Le film le plus rentable de l'histoire, et ce que le calcul oublie

Le 16 août, la plateforme affiche encore la recette du premier jour, 3 420 yuans, sous un cumul de 9,4 millions.
Capture d'écran de l'application Maoyan
Reprise par la presse anglophone à partir du 17 août, l'histoire s'est stabilisée sur un chiffre : plus de trois millions de dollars de recettes pour environ deux cents dollars de budget, soit le meilleur rapport de l'histoire du cinéma. Le calcul est fragile. Les estimations du coût vont de 1 680 à 160 000 yuans selon ce qu'on y met, et cinq ans de travail à temps plein de deux personnes ne valent pas zéro.

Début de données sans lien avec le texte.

-- ==== Sys2Proof/Laws/Settle.lean ====
section
/-! SUPPORT. What the sequencer does when nothing is in flight: the state settles at once, and only the alarm bits of the
host port are judged anew. -/

namespace Sys2Proof.Machine

theorem ops_eq_nil {s : State} (h : ∀ i : Fin 8, s.sprue.slots[i] = none) : ops s = [] := by
  unfold ops
  rw [List.filterMap_eq_nil_iff]
  intro x hx
  rw [Vector.mem_toList_iff, Vector.mem_iff_getElem] at hx
  obtain ⟨i, hi, rfl⟩ := hx
  exact h ⟨i, hi⟩

/-- Judging the alarm bits changes the host port alone. -/
theorem alarmTrack_eq (s : State) : alarmTrack s = { s with host := (alarmTrack s).host } := by
  unfold alarmTrack fullTrack; dsimp only; split_ifs <;> rfl

/-- Of the host port it changes the charge flags, the alarm bits and the causes they raise. -/
theorem alarmTrack_host (s : State) :
    (alarmTrack s).host = { s.host with
      fullChg := (alarmTrack s).host.fullChg
      fullDsg := (alarmTrack s).host.fullDsg
      alarms := (alarmTrack s).host.alarms
      alerts := (alarmTrack s).host.alerts
      notifies := (alarmTrack s).host.notifies } := by
  unfold alarmTrack fullTrack; dsimp only; split_ifs <;> rfl

/-- No reply leaves while no operation and no early reply is there. -/
theorem deliverAll_nil {s : State} (ho : ops s = []) (he : s.sprue.early = []) (n : Nat) : deliverAll n s = s := by
  cases n with
  | zero => rfl
  | succ n =>
    have h (p : Port) : deliver p s = none := by simp [deliver, firstEarly, firstOwing, ho, he]
    simp [deliverAll, h]

/-- Without an operation in flight none hands over its reply. -/
theorem releaseAll_nil {s : State} (ho : ops s = []) : releaseAll s = s := by simp [releaseAll, ho]

/-- The sequencer has nothing to do while nothing is in flight. -/
theorem pump_nil {s : State} (ho : ops s = []) (he : s.sprue.early = []) (hh : s.sprue.held = []) (n : Nat) :
    pump n s = s := by
  cases n with
  | zero => rfl
  | succ n => simp [pump, deliverAll_nil ho he, releaseAll_nil ho, storeAll, takeHeld, nextStart, ho, hh]

theorem runDeferred_nil {s : State} (h : s.pwr.deferred = []) (n : Nat) : runDeferred n s = s := by
  cases n <;> simp [runDeferred, h, takeLeft]

/-- With nothing in flight, settling only judges the alarm bits. -/
theorem settle_quiet {s : State} (h : Quiet s) : settle s = alarmTrack s := by
  have he := alarmTrack_eq s
  have ho : ops (alarmTrack s) = [] := by rw [he]; exact ops_eq_nil h.slots
  have h1 : (alarmTrack s).sprue.early = [] := by rw [he]; exact h.early
  have h2 : (alarmTrack s).sprue.held = [] := by rw [he]; exact h.held
  have h3 : (alarmTrack s).pwr.deferred = [] := by rw [he]; exact h.deferred
  simp [settle, ho, pump_nil ho h1 h2, runDeferred_nil h3]

end Sys2Proof.Machine
end

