/-- A request that passes its checks, runs to `s2` without touching its port or the sequencer, and ends at once: the
reply has gone to its port, the ports and the sequencer have changed as by any request, and everything else stands as
the operation left it. -/
theorem submitNow_result {op : Op} {p : Pkt} {r s2 : State} {st : Byte} {b : List Byte} (A : AdmitsNow p r)
    (hn : p.origin ≠ .internal ∨ st = stOk)
    (hc : opRefusal (startState op p r) (opFor op p r) = none)
    (hrun : runOp (opFor op p r) (runState op p r) = (.done st b, s2))
    (hpwr : s2.pwr = (startState op p r).pwr) (hhost : s2.host = (startState op p r).host)
    (hfield : s2.field = r.field) (hlink : s2.link = r.link) (hsprue : s2.sprue = (startState op p r).sprue)
    (hnow : now s2 = now r) :
    Replied p r (submitNow op p r) (answerOf op p r st b) ∧ Quiet (submitNow op p r) ∧ PortsOnly r (submitNow op p r) ∧
      submitNow op p r = { s2 with
        pwr := (submitNow op p r).pwr
        host := (submitNow op p r).host
        field := (submitNow op p r).field
        link := (submitNow op p r).link
        sprue := (submitNow op p r).sprue } := by
  have e0 := startState_eq op p r
  have hq := A.quiet
  have ho : ops s2 = [{ opFor op p r with waiting := false, ponr := false }] := by
    rw [ops_congr (t := startState op p r) (by rw [hsprue])]; exact ops_startState hq
  have he : s2.sprue.early = [] := by rw [hsprue, e0]; exact hq.early
  have hh : s2.sprue.held = [] := by rw [hsprue, e0]; exact hq.held
  have hqueue : s2.host.queue = r.host.queue := by rw [hhost, e0]
  have hack : s2.host.ack = r.host.ack ∧ s2.host.ackWait = r.host.ackWait := by rw [hhost, e0]; exact ⟨rfl, rfl⟩
  have hroom : hasRoom s2 p.origin = true := by
    simp only [hasRoom, hostRdy, hqueue]; simpa [imp_iff_not_or] using A.room
  have hd : s2.pwr.deferred = [] := by rw [hpwr, e0]; exact hq.deferred
  have key := submitNow_done hq (portOpen_serving A.serving _) (queueShut_room A.room) A.serving.halt
    (tagBusy_free hq A.tag) hn hc hrun ho he hh hroom
  have er := ranState_eq op p r st b s2
  have ee := emit_eq p.origin 0 (suppressed p.flg st) (opReply (opFor op p r) st b) (s := ranState op p r st b s2)
    (by rw [er]; exact hd)
  have rep : Replied p r (emit p.origin 0 (suppressed p.flg st) (opReply (opFor op p r) st b) (ranState op p r st b s2))
      (answerOf op p r st b) := by
    apply emit_replied
    · rw [er]; exact hnow
    · rw [er]; exact ⟨hqueue, hack⟩
    · rw [er]; exact hfield
    · rw [er]; show s2.link.txq = _; rw [hlink]
  generalize hu : emit p.origin 0 (suppressed p.flg st) (opReply (opFor op p r) st b) (ranState op p r st b s2) = u
    at key ee rep
  rw [runDeferred_nil (by rw [freeOp_eq]; show u.pwr.deferred = []; rw [ee, er]; exact hd)] at key
  have ef := freeOp_eq r.sprue.nextId u
  have ou : ops (freeOp r.sprue.nextId u) = [] := by
    rw [ops_freeOp, ops_congr (t := ranState op p r st b s2) (by rw [ee]),
      ops_congr (t := setFinal r.sprue.nextId st b s2) (by rw [er]), setFinal, modOp, ops_mapOps, ho]
    simp [opFor]
  rw [key]
  refine ⟨?_, ?_, ⟨?_, ?_, ?_, ?_, ?_⟩, ?_⟩
  · cases hp : p.origin <;> simp only [Replied, hp] at rep ⊢ <;> first | exact rep | skip
    by_cases hs : r.field.sdiOp = some (answerOf op p r st b).opId
    · rw [if_pos hs] at rep ⊢; exact rep.trans (sdiAnswer_congr rfl rfl rfl)
    · rw [if_neg hs] at rep ⊢; exact rep
  · refine ⟨?_, ?_, ?_, ?_⟩
    · intro i
      by_contra hne
      obtain ⟨o, ho'⟩ := Option.ne_none_iff_exists'.mp hne
      have : o ∈ ops (freeOp r.sprue.nextId u) := by
        rw [ops, List.mem_filterMap]
        exact ⟨some o, by rw [Vector.mem_toList_iff]; exact ho' ▸ Vector.getElem_mem i.2, rfl⟩
      rw [ou] at this; cases this
    · rw [ef]; show u.sprue.held = []; rw [ee, er]; exact hh
    · rw [ef]; show u.sprue.early = []; rw [ee, er]; exact he
    · rw [ef]; show u.pwr.deferred = []; rw [ee, er]; exact hd
  · have : (freeOp r.sprue.nextId u).pwr = s2.pwr := by rw [ef]; show u.pwr = _; rw [ee, er]
    rw [this, hpwr]; conv_lhs => rw [e0]
  · have : (freeOp r.sprue.nextId u).host = u.host := rfl
    rw [this]
    have h2 : u.host = { r.host with
        queue := u.host.queue, legRej := u.host.legRej, errCode := u.host.errCode, ack := u.host.ack
        ackWait := u.host.ackWait, fullChg := s2.host.fullChg
        fullDsg := s2.host.fullDsg, alarms := s2.host.alarms, alerts := s2.host.alerts, notifies := s2.host.notifies } := by
      conv_lhs => rw [ee, er]
      simp only [hhost]; rw [e0]
    rw [h2]
  · have : (freeOp r.sprue.nextId u).field = u.field := rfl
    rw [this]; conv_lhs => rw [ee, er]
    simp only [hfield]
  · have : (freeOp r.sprue.nextId u).link = u.link := rfl
    rw [this]; conv_lhs => rw [ee, er]
    simp only [hlink]
  · rw [ef, ee, er]; simp only [hsprue]; rw [e0]
  · rw [ef, ee, er]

Le succès a fait une victime bruyante : le réalisateur d'un film policier sorti cet été, mal noté, a annoncé publiquement renoncer à l'exploitation en salle, ne comprenant pas qu'un film qu'il juge bâclé obtienne des centaines de séances quand le sien n'en a pas. Le phénomène s'est aussi nourri de ce qu'il dénonçait, puisque le film n'a aucune sortie numérique : les extraits qui circulent en ligne sont presque tous filmés en salle avec un téléphone. En Bourse, une société cotée dont le nom contient le caractère du bœuf a gagné 9,98 % le jour où le titre du film est devenu un mot d'ordre, et des jetons spéculatifs à son nom ont proliféré.
Le film est entré dans le top 10 des films d'animation chinois de l'année et sort à l'étranger, à commencer par la Malaisie. Il ne figurera dans aucune sélection de films pour comprendre la Chine, mais il aura fait comprendre quelque chose du pays qui l'a plébiscité. La leçon que tirent les exploitants, elle, est plus froide : la curiosité s'épuise, et rien dans cet épisode ne dit comment faire revenir durablement le public en salle.